The table below shows all 52 notional London boroughs, in the order the Herbert Commission listed them. Read down the columns (the inner London boroughs come first and the outer London boroughs later). Note that what's written isn't the borough's new name but the previous districts which would be combined to create it. You'll see, for example, that there was going to be a new borough combining the Metropolitan Borough of Finsbury, the Metropolitan Borough of Holborn and the Metropolitan Borough of Shoreditch. This never happened. Instead Finsbury joined up with Islington, Holborn became part of Camden, and Shoreditch ended up in Hackney.
Now for the playing cards bit. The table's 4×13, so I've designated each column as a different suit and each row as a different value. This is of course entirely subjective, but enables me to map the list of boroughs onto a standard deck of cards.
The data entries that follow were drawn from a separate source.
/-- R357: the device's queued clusters: the most urgent class first, then in the order of their launches, and of their ranks. -/
def State.queue (s : State) : List (Launch × Cluster) :=
  let all := s.launches.flatMap fun l => (l.clusters.filter (·.queued)).map fun c => (l, c)
  sortBy (·.1.desc.cls) (sortBy (·.1.id) (sortBy (·.2.rank) all))
/-- The queued clusters of a paddock. -/
def State.queueOf (s : State) (p : Nat) : List (Launch × Cluster) := s.queue.filter (·.1.pdk == p)
/-- R261: no earlier launch of its paddock stands before one in deterministic mode. -/
def State.launchTurn (s : State) (l : Launch) : Bool := !l.desc.det || s.launches.all fun x => x.pdk != l.pdk || decide (l.id ≤ x.id)
/-- R396: the rank from which clusters of resumed records are numbered; they have no place on the curve of R358. -/
def resumedRank : Nat := 2 ^ 33
/-- R358: the cluster before one on the curve, if any, has become resident. -/
def Launch.inOrder (l : Launch) (cl : Cluster) : Bool :=
  !l.desc.det || cl.state == .saved || cl.rank = 0 || decide (resumedRank ≤ cl.rank) ||
    l.clusters.any fun c => c.rank + 1 == cl.rank && c.state != .waiting
/-- R435: a paddock whose interface is in ERROR, that is halted or is being scrubbed places nothing. -/
def Pdk.places (q : Pdk) : Bool := q.ifstate != 3 && !q.stalled && !q.stopping
/-- R357: the head of the queues of the device, of the clusters that their paddock and R261 let be placed (log 21). -/
def State.queueHead (s : State) : Option (Launch × Cluster) := s.queue.find? fun x => (s.pdk x.1.pdk).places && s.launchTurn x.1
/-- R357: the attempt to place the head, where it is a paddock's. -/
def State.placeHead (s : State) (p : Nat) : Option (Launch × Cluster × Placed) :=
  match s.queueHead with
  | none => none
  | some (l, cl) =>
    if l.pdk != p || !l.inOrder cl then none
    else if (l.desc.kind == 1 || l.desc.timed) && cl.state == .waiting && cl.warps.isEmpty then
      some (l, cl, s.placeUnit State.placeOne l.id (l.clusters.filter (·.state == .waiting)))
    else some (l, cl, s.placeSome l cl)
/-- R357: a placement of a paddock is due: its head has room, or has just found no private slots. -/
def State.placeDue (s : State) (p : Nat) : Option Cluster :=
  match s.placeHead p with
  | some (_, cl, .done _) => some cl
  | some (_, cl, .noSlots ..) => if cl.retry = 0 then some cl else none
  | _ => none
/-- R349: CRSTAT.WAITROOM. -/
def State.noteWaiting (s : State) (p : Nat) : State :=
  if s.hasPdk p then s.updPdk p fun q =>
    q.setReg 0x06C (BitVec.ofNat 64 (setFld (q.reg 0x06C).toNat 1 1 (if (s.queueOf p).isEmpty then 0 else 1)))
  else s
/-- R93: the attempt found no slots: the fault, if any, is posted, and the head waits. -/
def State.slotsMissing (s : State) (l cl : Nat) (w : Warp) (e : Option (Nat × Nat × Nat)) : State :=
  let s := s.updCluster l cl fun c => { c with retry := Nat.max 1 s.wall }
  match e with
  | none => s
  | some (a, code, va) =>
    let s := match s.vaddrRW w.pdk a va with | some pa => (s.ecc none w.pdk pa 8 false).2 | none => s
    s.postFault w.pdk a code (blockOf va) (bitmapOf va) 1 true 0 (s.lidOf w) 0xFFF

/-- `CLUSTER_PLACE` (R357): the head of a paddock's queue is placed. -/
def execClusterPlace (p : Nat) (s : State) : Out :=
  .next (match s.placeHead p with
    | some (_, _, .done t) => t.noteWaiting p
    | some (l, cl, .noSlots w e) => if cl.retry = 0 then s.slotsMissing l.id cl.no w e else s
    | _ => s.noteWaiting p)
/-- `CLUSTER_RESTORE` (R393): the saved cluster at the head of a paddock's queue, by its room, is placed again. -/
def execClusterRestore (p idx : Nat) (s : State) : Out :=
  .next (match s.placeHead p with
    | some (_, cl, .done t) => if cl.state == .saved && cl.room == some idx then t.noteWaiting p else s
    | _ => s)

/-- R93: a wait for slots ends when room or slots free: the next attempt is due. -/
def State.retryQueue (s : State) (p : Nat) : State :=
  { s with launches := s.launches.map fun l =>
      if l.pdk == p then { l with clusters := l.clusters.map fun c => { c with retry := 0 } } else l }
/-- R93: a cluster has waited 800,000 cycles since its last attempt. -/
def State.slotRetryDue (s : State) (c : Cluster) : Bool := c.queued && c.retry != 0 && decide (c.retry + 800000 ≤ s.wall)
/-- `PRIVATE_SLOT_RETRY` (R93). -/
def execPrivateSlotRetry (s : State) : Out :=
  .next { s with launches := s.launches.map fun l =>
    { l with clusters := l.clusters.map fun c => if s.slotRetryDue c then { c with retry := 0 } else c } }

end Sys2Proof.Machine
end

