-- ==== Sys2Proof/Machine/Root.lean ====
section
/-! DEFINITION. The root-world instructions (R433, R436 to R443) and the events that serve every kind of operation, theirs among
them: the end of walks (R98) and the application at a home (R252). -/
namespace Sys2Proof.Machine
open Sys2Proof

/-! ## What the five instructions share (R436) -/

/-- R436: a root-world instruction acts once for the warp: `v` gives a lane's operands, which must be equal. Where it may not run it traps,
lanes or none. -/
def rootInstr {α : Type} [BEq α] (f : Fields) (s : State) (v : Warp → Nat → α) (k : Nat → Warp → α → State → State) : Out :=
  s.issue f fun wid w s =>
    let m := w.exec f
    if w.pdk != 0 then s.trapAt wid w 0x1B
    else if w.timed then s.trapAt wid w 0x19
    else if m == 0 then s.simpleOp wid w f 1
    else match uniform m (v w) with
      | none => s.trapAt wid w 0x15
      | some x => k wid w x s
/-- A status that lands when the flag counts down, in the cycle after the issue. -/
def State.status (s : State) (wid : Nat) (w : Warp) (f : Fields) (v : Nat) : State :=
  (s.addOp { opOf wid w f .simple with nregs := 1, bytes := v, due := some (s.now w + 1) }).2

/-! ## Memory operands (R439, R441, R442) -/

/-- A memory operand: whether it is written, its bytes, its alignment and its pointer. Only what R439 and R441 name is bound to an
alignment (log 25). -/
def rootRanges (what var : Nat) (a : Acc) : List (Bool × Nat × Nat × DWord) :=
  match what, var with
  | 0, 0 => [(false, 64, 64, a.addr)]
  | 0, 1 => [(true, 64, 64, a.addr)]
  | 0, _ => []
  | 1, _ => [(true, 64, 64, a.addr), (false, a.data.toNat, 1, a.cmp)]
  | _, 2 => [(false, 64, 1, a.addr), (false, 64, 1, a.cmp), (false, 32, 1, a.data.truncate 64)]
  | _, _ => [(true, 64, 1, a.addr), (false, 64, 1, a.cmp)]
/-- R105, R441: the faults of one lane that need no translation. -/
def State.rootFault (s : State) (w : Warp) (x : Op) (what : Nat) (a : Acc) : Option LaneFault :=
  let fault (code va : Nat) (write : Bool) : LaneFault := { lane := a.lane, code, va := BitVec.ofNat 64 va, write }
  if what == 1 && decide (2 ^ 24 < a.data.toNat) then some (fault 2 a.cmp.toNat false)
  else (rootRanges what x.var a).findSome? fun r =>
    match s.rangeOf w a.lane r.2.1 false r.2.2.2 with
    | .bad va => some (fault 2 va r.1)
    | .pad _ _ => some (fault 2 r.2.2.2.toNat r.1)
    | .glob va => if va % r.2.2.1 != 0 then some (fault 3 va r.1) else none
/-- R105: the pages of one lane's operands, without (`perm` false) or with their permissions: their translations, a fault, or a miss. -/
def State.rootPages (s : State) (w : Warp) (a : Acc) (perm walks : Bool) :
    List (Bool × Nat × Nat × DWord) → (List (Nat × Nat × Bool) × Option LaneFault × Bool) × State
  | [] => (([], none, false), s)
  | r :: rest =>
    match s.findPages w a.asid (perm && !r.1) (perm && r.1) walks (pagesOf r.2.2.2.toNat r.2.1) with
    | (.fault code va ft, s) => (([], some { lane := a.lane, code, va := BitVec.ofNat 64 va, write := r.1, ft }, false), s)
    | (.miss, s) => (([], none, true), s)
    | (.ok l, s) =>
      match s.rootPages w a perm walks rest with
      | ((m, f, miss), s) => ((l ++ m, f, miss), s)
/-- One lane's translations: its access with its place, its fault, or a miss. -/
def State.rootLane (s : State) (w : Warp) (x : Op) (what : Nat) (a : Acc) (walks : Bool) : (Acc × Option LaneFault × Bool) × State :=
  match s.rootFault w x what a with
  | some f => ((a, some f, false), s)
  | none =>
    let rs := rootRanges what x.var a
    match s.rootPages w a false walks rs with
    | ((_, some f, _), s) => ((a, some f, false), s)
    | ((_, none, true), s) => ((a, none, true), s)
    | ((_, none, false), s) =>
      match s.rootPages w a true walks rs with
      | ((_, some f, _), s) => ((a, some f, false), s)
      | ((l, none, miss), s) => ((if miss then a else { a with stage := .ready, spages := l }, none, miss), s)
/-- A root-world instruction with memory operands enters. -/
def State.rootOp (s : State) (wid : Nat) (w : Warp) (f : Fields) (what : Nat) (v : Nat × Nat × Nat) (nregs : Nat) : State :=
  let x := { opOf wid w f (.root what) with nregs }
  let mk (i : Nat) : Acc := { lane := i, asid := w.asidOf i, addr := BitVec.ofNat 64 v.1, cmp := BitVec.ofNat 64 v.2.1, data := BitVec.ofNat 128 v.2.2 }
  let qs := (lanesOf (w.exec f)).map fun i => (s.rootLane w x what (mk i) false).1
  if w.lockOpen && qs.any (·.2.2) then s.trapAt wid w 0x1A
  else (s.enterOp wid w f x (qs.map fun q => (q.1, q.2.1))).2
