-- ==== Sys2Proof/Safety.lean ====
section
/-! DEFINITION. What the statements are written in: a chosen warp, what the issue of a word leaves as it was, results on their way, the
canonical form of memory (R5), and a safe run. -/
namespace Sys2Proof.Safety
open Sys2Proof Sys2Proof.Machine

/-! ## A word that issues -/

/-- R359: a slot has chosen a resident warp, whose word issues in the present step. -/
abbrev Chosen (s : State) (wid : Nat) : Prop := s.issuing = some wid ∧ s.hasWarp wid = true

/-- What stands after a word of warp `wid` has issued: the warp is what every issue makes of it (R37, R40, R41), changed by `g`; the
operations `ops` are in flight behind those that were; the warp's core is changed by `h` and marked as having issued; the rest of the
state is changed by `u`. Every other warp and core, every byte of memory and every other register is as before. -/
structure Issues (s t : State) (wid : Nat) (f : Fields) (g : Warp → Warp := id) (ops : List Op := []) (h : Core → Core := id)
    (u : State → State := id) : Prop where
  has : t.hasWarp wid = true
  warp : t.warp wid = g (s.issuedWarp f (s.warp wid))
  others : ∀ v, v ≠ wid → t.warp v = s.warp v
  inFlight : t.ops = s.ops ++ ops
  nextId : t.nextId = s.nextId + ops.length
  core : { t.core (s.warp wid).core with issued := (s.core (s.warp wid).core).issued } = h (s.core (s.warp wid).core)
  cores : ∀ c, c ≠ (s.warp wid).core → t.core c = s.core c
  issuing : t.issuing = none
  rest : { t with warps := s.warps, ops := s.ops, cores := s.cores, nextId := s.nextId, issuing := s.issuing } = u s

/-- R51: a result of a fixed class on its way to `n` registers from DST on, in every lane that executes the word. -/
def landing (s : State) (wid : Nat) (f : Fields) (cycles n : Nat) (v : Nat → Nat) : Landing :=
  { due := s.now (s.warp wid) + cycles
    writes := (lanesOf ((s.warp wid).exec f)).flatMap fun i => regWrites f.dst.toNat i n (v i), flag := f.flag }
/-- A result is put behind those on their way. -/
def putLanding (l : Landing) (w : Warp) : Warp := { w with pend := w.pend ++ [l] }

/-- The word issues, and its only effect is a result after some cycles (R51) in `n` registers. -/
def Lands (s t : State) (wid : Nat) (f : Fields) (cycles n : Nat) (v : Nat → Nat) (h : Core → Core := id) : Prop :=
  Issues s t wid f (putLanding (landing s wid f cycles n v)) [] h

/-- A word that completes on every chosen warp for which `ok` holds, with a result of a class in `n` registers. -/
def Gives (i : Fields → Instr) (c : Cls) (n : Fields → Nat) (v : Warp → Fields → Nat → Nat)
    (ok : State → Warp → Fields → Prop := fun _ _ _ => True) : Prop :=
  ∀ s wid f, Chosen s wid → ok s (s.warp wid) f →
    ∃ t, exec (i f) s = .next t ∧ Lands s t wid f (lambda f c) (n f) (v (s.warp wid) f)
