/-! ## Floating point, conversions, dot products, special functions -/

/-- R173, R176, R177, R179, R182: the float pipeline's element instructions complete on every chosen warp whose cycle the f64 pace does not
forbid: one register, a pair for f64, or the registers of a paired variant. An f64 FADD, FSUB, FMUL or FFMA blocks the slot's next
cycle. -/
def Obligations.FloatElements : Prop :=
  let free (s : State) (w : Warp) : Prop := ¬(w.timed = true ∧ s.f64Blocked w = true)
  let pace (s : State) (w : Warp) (f : Fields) (k : Core) : Core :=
    if f.ty = .f64 then { k with f64Next := aput k.f64Next w.slot (s.now w + 1) } else k
  let one (g : Fields → Nat → Nat → Nat → Nat) (w : Warp) (f : Fields) (i h : Nat) : Nat :=
    zipElems3 f.ty (g f) (w.fsrc f.ty f.a i h) (w.fsrcB f i h) (w.fsrc f.ty f.c i h)
  let gives (i : Fields → Instr) (block : Bool) (g : Fields → Nat → Nat → Nat → Nat) : Prop :=
    ∀ s wid f, Chosen s wid → free s (s.warp wid) → ∃ t, exec (i f) s = .next t ∧
      Lands s t wid f (lambda f .m) (if pairedVar f then 2 else tyRegs f.ty)
        (fun l => one g (s.warp wid) f l 0 + (if pairedVar f then 2 ^ 32 * one g (s.warp wid) f l 1 else 0))
        (if block then pace s (s.warp wid) f else id)
  gives .fadd true (fun f x y _ => (fmtOf f.ty).add (modeOf f) x y) ∧
  gives .fsub true (fun f x y _ => (fmtOf f.ty).sub (modeOf f) x y) ∧
  gives .fmul true (fun f x y _ => (fmtOf f.ty).mul (modeOf f) x y) ∧
  gives .ffma true (fun f x y z => (fmtOf f.ty).fma (modeOf f) x y z) ∧
  gives .fmin false (fun f x y _ => (fmtOf f.ty).minmax false false x y) ∧
  gives .fmax false (fun f x y _ => (fmtOf f.ty).minmax true false x y) ∧
  gives .fminp false (fun f x y _ => (fmtOf f.ty).minmax false true x y) ∧
  gives .fmaxp false (fun f x y _ => (fmtOf f.ty).minmax true true x y) ∧
  gives .frnd false (fun f x _ _ => (fmtOf f.ty).rnd (modeOf f) x)

/-- R180, R181, R183, R184: FCMP and FCLASS give a bit for each element, FSCALE a scaled element, FEXP the exponent (one register even for
f64) or the mantissa. -/
def Obligations.FloatTests : Prop :=
  let free (s : State) (w : Warp) (_ : Fields) : Prop := ¬(w.timed = true ∧ s.f64Blocked w = true)
  Gives .fcmp .m (fun _ => 1) (fun w f i =>
    cmpBits f.ty ((fmtOf f.ty).cond f.var.toNat) (w.fsrc f.ty f.a i 0) (w.fsrcB f i 0)) free ∧
  Gives .fclass .m (fun _ => 1) (fun w f i =>
    cmpBits f.ty (fun x _ => bitAt (w.wordB f i).toNat ((fmtOf f.ty).cls x)) (w.fsrc f.ty f.a i 0) 0) free ∧
  Gives .fscale .m (fun f => tyRegs f.ty) (fun w f i =>
    mapElems f.ty (fun x => (fmtOf f.ty).scale (modeOf f) x (sx 32 (w.wordB f i).toNat)) (w.fsrc f.ty f.a i 0)) free ∧
  Gives .fexp .m (fun f => if f.var = 0 then 1 else tyRegs f.ty) (fun w f i =>
    let x := w.fsrc f.ty f.a i 0
    let F := fmtOf f.ty
    if f.var = 0 then (if f.ty = .f64 then F.expPart 32 x else mapElems f.ty (F.expPart F.bits) x) else mapElems f.ty F.manPart x) free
The City of London is thus represented by the Ace of Clubs, and the King of Spades stands for Cheshunt and Enfield. Excitingly the Jack of Diamonds - which is the logo for this blog - has been matched with Barking and Dagenham. I took this as a sign that I'd probably got the order right.
While we're looking at the table, let me point out that only nine of the 52 boroughs proposed by the Herbert Commission survived through to the modern day. These are A♣, 6♣, 2♦, 3♦ J♦, 7♥, 8♥, 10♥ and 6♠. It's also interesting to note that six of the tentative boroughs contain districts that never actually ended up being part of Greater London. The whole of 6♥ and J♥ stayed in Surrey, because the residents weren't keen on joining the capital. Meanwhile parts of 7♦, 5♥, Q♥ and K♠ joined London and the other parts didn't.
So anyway, here's my plan. I've taken my pack of Millennium Domeplaying cards and shuffled it thoroughly. I'm going to turn over one card each week, and look it up in the table to see which imaginary borough it represents. Then I'm going to visit somewhere in that borough - anywhere that's interesting - and write about it. Expect 52 posts by the end of the year, in the order of my shuffled deck. I intend to publish one post a week, at some point during the week, if I can. But that doesn't mean I'll necessarily go out and visit one place each week because, you know, commitments. I may occasionally combine visits or stockpile trips, although I won't be peeking any further down the pack than the next card.
One thing I could do with is a decent title for this feature - something to do with cards or decks or packs or London or something. The best I've come up with so far is The Big Deal, but I'm sure you can do better.
From your point of view, this is no big deal. All you'll be getting is 52 posts from around London, and you get more than 52 of those on this blog every year anyway. It's me that has the challenge of finding something new to write about in each of the 52 imaginary boroughs, and taking the time to make the trip, and then telling you about it. But I have already made the first visit (sheesh, I thought on turning over the top card, not there again), and I'll reveal precisely where tomorrow.
Update: Thanks for your numerous excellent ideas on what to call this feature. Some were a bit long, but several were clever and snappy, and three hit the target perfectly. Travelcards is brilliant, because I'm travelling with cards, and the word is London specific (Kevin and timbo were first with that). London Shuffle is spot on, because it hints at location, playing cards and the haphazard nature of the visits (Tetramesh and Tony got in first with that). And Herbert Dip is stunning, sweetly referencing the 52 boroughs and the random process (well done Jimmy!). I really have to go with the latter, even though anybody who hasn't read today's post will never understand what it means. Herbert Dip it is.